Tech News
Researchers Demonstrate Windows Downgrade Attacks
Security researchers have demonstrated a new threat for Microsoft Windows users that may make every system vulnerable. Named ‘Downgrade attacks,’ the attacks exploit two zero-day vulnerabilities to downgrade a fully patched Windows device to its vulnerable state.
Windows Downgrade Attacks May ‘Unpatch’ Updated Systems
Researchers from SafeBreach have shared a detailed blog post highlighting Downgrade attacks against Windows systems.
As explained, downgrade attacks can ‘unpatch’ a target system, reverting its status to a previous system version. Given that every recent system update brings security fixes, reverting a system to an older version revives all the patched vulnerabilities, making the system vulnerable to cyber threats.
Such attacks became possible due to the following two Windows zero-day flaws.
- CVE-2024-38202 (CVSS 7.3; high severity): A privilege escalation vulnerability affecting Windows Backup that allows VBS bypass and unpatching target systems.
- CVE-2024-21302 (CVSS 6.7; medium severity): A privilege escalation flaw affecting Windows systems supporting Virtualization Based Security (VBS). Exploiting the flaw allows reintroducing previously patched vulnerabilities, evading VBS features, and stealing data.
The researchers devised a specific Downdate tool that bypasses security features like Trusted Installer enforcement and integrity verification and targets critical operating system components, such as DLLs, drivers, and NT kernel, to downgrade them. Such precise downgrading of components reintroduces previously patched vulnerabilities without letting the OS detect any issues. Hence, to the end user, the system would generate no alarms regarding potential vulnerabilities.

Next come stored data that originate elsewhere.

-- ==== Sys2Proof/Syntax.lean ====
section
/-!
DEFINITION. The instructions: one constructor for each row of spec/opcode_table.json. The encoded words carry the fields of
their form (R83) at the widths the table gives them, the chain bit `c` and the guard `g` first; a row without bits is
an event (95_what_each_step_holds.md), and its operands name the piece of the machine it happens to. An event's operands are
plain numbers that whoever schedules the event supplies; an event that cannot happen at the named piece changes nothing
(log entry 2).
-/

namespace Sys2Proof
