/-- A word with fields at bits 31, 21, 15, 9, 3. -/
def layC31w1G21w4D15w6A9w6P3w6 (base : Nat) (c : BitVec 1) (g : BitVec 4) (d : BitVec 6) (a : BitVec 6) (p : BitVec 6) : Nat :=
  base + c.toNat * 2 ^ 31 + g.toNat * 2 ^ 21 + d.toNat * 2 ^ 15 + a.toNat * 2 ^ 9 + p.toNat * 2 ^ 3

/-- A word with fields at bits 31, 21, 3. -/
def layC31w1G21w4S3w6 (base : Nat) (c : BitVec 1) (g : BitVec 4) (s : BitVec 6) : Nat :=
  base + c.toNat * 2 ^ 31 + g.toNat * 2 ^ 21 + s.toNat * 2 ^ 3

/-- A word with fields at bits 20, 15, 7. -/
def layT20w5S15w5D7w5 (base : Nat) (t : BitVec 5) (s : BitVec 5) (d : BitVec 5) : Nat :=
  base + t.toNat * 2 ^ 20 + s.toNat * 2 ^ 15 + d.toNat * 2 ^ 7

/-- A word with fields at bits 15, 7. -/
def layS15w5D7w5 (base : Nat) (s : BitVec 5) (d : BitVec 5) : Nat :=
  base + s.toNat * 2 ^ 15 + d.toNat * 2 ^ 7
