-- ==== Sys2Proof/Machine/State.lean ====
section
/-!
DEFINITION. The state of the machine: every piece of state the manual gives it, as plain data, and the state after a device
reset. Lists are keyed by numbers that the machine gives out from one counter (`State.fresh`); sparse tables list only what
differs from the value an unlisted entry has. INVENTORY.md lists each field with the rule that names it and its reset value.
-/

namespace Sys2Proof.Machine

/-- How a run stops. Every constructor is safe: the machine stops where the hardware has no defined effect.
* `noSuchMemory`: raised by an access to a frame outside every memory of the package (R12, R352), by the operations of Ops.
Safe. -/
inductive Fault where
  | noSuchMemory (node addr : Nat)
  deriving DecidableEq, Repr

/-- What the model gives no meaning.
* `notModelled`: an instruction the model has not reached (raised by exec's arms only). Safe. -/
inductive Refusal where
  | notModelled (mnemonic : String)
  deriving DecidableEq, Repr

/-! ### Threads and cohorts -/

/-- A register of a thread (R76). -/
inductive Reg where
  | g (k : Nat)
  | f (k : Nat)
  | p (k : Nat)
  deriving DecidableEq, Repr

/-- The effect of one fixed-latency result when it lands (R80, R133). -/
inductive Eff where
  | g (k : Nat) (v : Word)
  | f (k : Nat) (v : Word)
  | p (k : Nat) (v : K3)
  | sticky (bits : Nat)
  deriving DecidableEq, Repr

/-- A result on its way to a register (R80 to R82): lands at cycle `due` of the core's clock; `dep` is the moment of the reference
load that the value was computed from (R192), 0 for none. -/
structure Landing where
  due : Nat
  eff : Eff
  dep : Nat
  deriving DecidableEq, Repr

/-- The four words of the trap record (R341). -/
structure TrapRec where
  code : Word
  addr : Word
  pc : Word
  resume : Word
  deriving DecidableEq, Repr

/-- A trap a thread is due to take (R134, R160, R340). `seq` orders the words that raised them; `resume` is none for a fault
taken at a later boundary. -/
structure Due where
  seq : Nat
  code : Word
  addr : Word
  pc : Word
  resume : Option Word
  deriving DecidableEq, Repr

/-- A colour a thread holds (R235, R238, R240): the frame depth it was acquired at, and how far the acquire is. -/
inductive HoldSt where
  | sent
  | granted
  | waiting
  deriving DecidableEq, Repr

structure Held where
  colour : Nat
  depth : Nat
  st : HoldSt
  deriving DecidableEq, Repr

/-- Why a thread parks (R97): `fault` on an operation that has not been answered, `barrier` on the word at an offset of a group's region, `nbar` on an
arrival. -/
inductive Park where
  | fault (op : Nat)
  | colour (c : Nat)
  | cwait (c seq : Nat)
  | barrier (gid off : Nat) (phase : Nat) (pc addr : Word) (seq : Nat)
  | nbar (op : Nat)
  | tagAll (mask : Word) (pc : Word) (seq : Nat)
  | tagAny (mask : Word) (pc : Word) (seq : Nat)
  | mwait (tag : Nat) (pc : Word) (seq : Nat)
  deriving DecidableEq, Repr

/-- The thread's place in its life (R93): the frontier state is kept while its clause issues; `trapped` is a mark beside it. -/
inductive TSt where
  | runnable
  | frontier
  | parked
  | exited
  deriving DecidableEq, Repr

/-- A destination register of an outstanding flagged operation (R79): the operation's place in issue order, and whether another
instruction has written the register since. -/
structure Flying where
  seq : Nat
  reg : Reg
  wrote : Bool
  deriving DecidableEq, Repr

/-- A thread (R90 to R104, R119, R132, R341, R392). `tid` is the machine's own name for it;
`freed` says that its slot is free again (R100). `hashRd` and `heldRd` are `sr.hash` and `sr.held` as the words of the group in issue read them
(R71); `since` is when its clause started; `acq` the moment of its last acquire for every copy (R176), `acqC` that of its last colour grant (R239);
`retAt` when it last returned from each frame depth (R241). -/
structure Thread where
  tid : Nat
  gid : Nat
  cid : Nat
  core : Nat
  lane : Nat
  slot : Nat
  pass : Nat
  st : TSt
  trapped : Bool
  pc : Word
  stack : List (BitVec 52)
  g : Vector Word 63
  f : Vector Word 64
  p : Vector K3 8
  gdep : Vector Nat 63
  fdep : Vector Nat 64
  pdep : Vector Nat 8
  fpc : Word
  hash : Word
  hashRd : Word
  heldRd : Word
  hseq : Nat
  num : Word
  trap : TrapRec
  held : List Held
  lands : List Landing
  srPend : List (Nat × Word)
  stickyNow : Nat
  due : List Due
  parks : List Park
  stopped : Bool
  next : Option Word
  exiting : Bool
  rft : Bool
  matGrp : Option Nat
  since : Nat
  acq : Nat
  acqC : Nat
  retAt : List (Nat × Nat)
  flying : List Flying
  freed : Bool
  deriving DecidableEq, Repr

/-- The index of the thread within its cohort (R90). -/
def Thread.idx (t : Thread) : Nat := 32 * t.pass + t.lane

/-- A cohort (R90, R92, R76, R102): its first slot number, its twelve flags, its place in the scheduler. -/
structure Cohort where
  cid : Nat
  gid : Nat
  core : Nat
  slot0 : Nat
  passes : Nat
  idx : Nat
  spare : Bool
  formed : Bool
  retired : Bool
  flags : Vector Nat 12
  waitCount : Nat
  yieldNext : Bool
  yieldedAt : Option Word
  flushEnd : Bool
  deriving DecidableEq, Repr

/-- The clause a core has in issue (R73, R75): its words as fetched, where it stands, the threads that issue it, and the tag bitmap and the ring stage
as the words of the group in issue read them (R71). -/
structure Issue where
  core : Nat
  cid : Nat
  hdr : Word
  words : List Word32
  aFlag : Nat
  bFlag : Nat
  pos : Nat
  t0 : Nat
  grp : Nat
  flagged : Nat
  tids : List Nat
  tagsRd : Word
  stageRd : Word
  deriving DecidableEq, Repr

/-! ### Groups and kernels -/

/-- A convergence register (R261). -/
structure ConvReg where
  e : Nat
  s : Nat
  deriving DecidableEq, Repr

/-- A group's life (R314). -/
inductive GSt where
  | placed
  | running
  | retiring
  | retired
  deriving DecidableEq, Repr

/-- The fields of a launch record (R300 to R302). -/
structure LaunchRec where
  gx : Nat
  gy : Nat
  gz : Nat
  tx : Nat
  ty : Nat
  tz : Nat
  entry : Word
  mode : Nat
  spawn : Nat
  cvs : Nat
  tags : Nat
  nf : Nat
  ng : Nat
  width : Nat
  dies : Nat
  l1min : Nat
  accum : Nat
  scratch : Nat
  fpc : Word
  logBase : Nat
  args : List Word
  deriving DecidableEq, Repr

In their study, the researchers could easily compromise various OS components, ultimately compromising the VBS UEFI locks without physically accessing the target system. Doing so allowed the researchers to fully downgrade the target system to a former unpatched vulnerable state.
The researchers have shared a demo video on the attack alongside other technical details in their post. They presented their findings at the recently held Black Hat 2024.
For now, the vulnerabilities await a full patch, but Microsoft confirmed that it is working on relevant mitigations in its security update.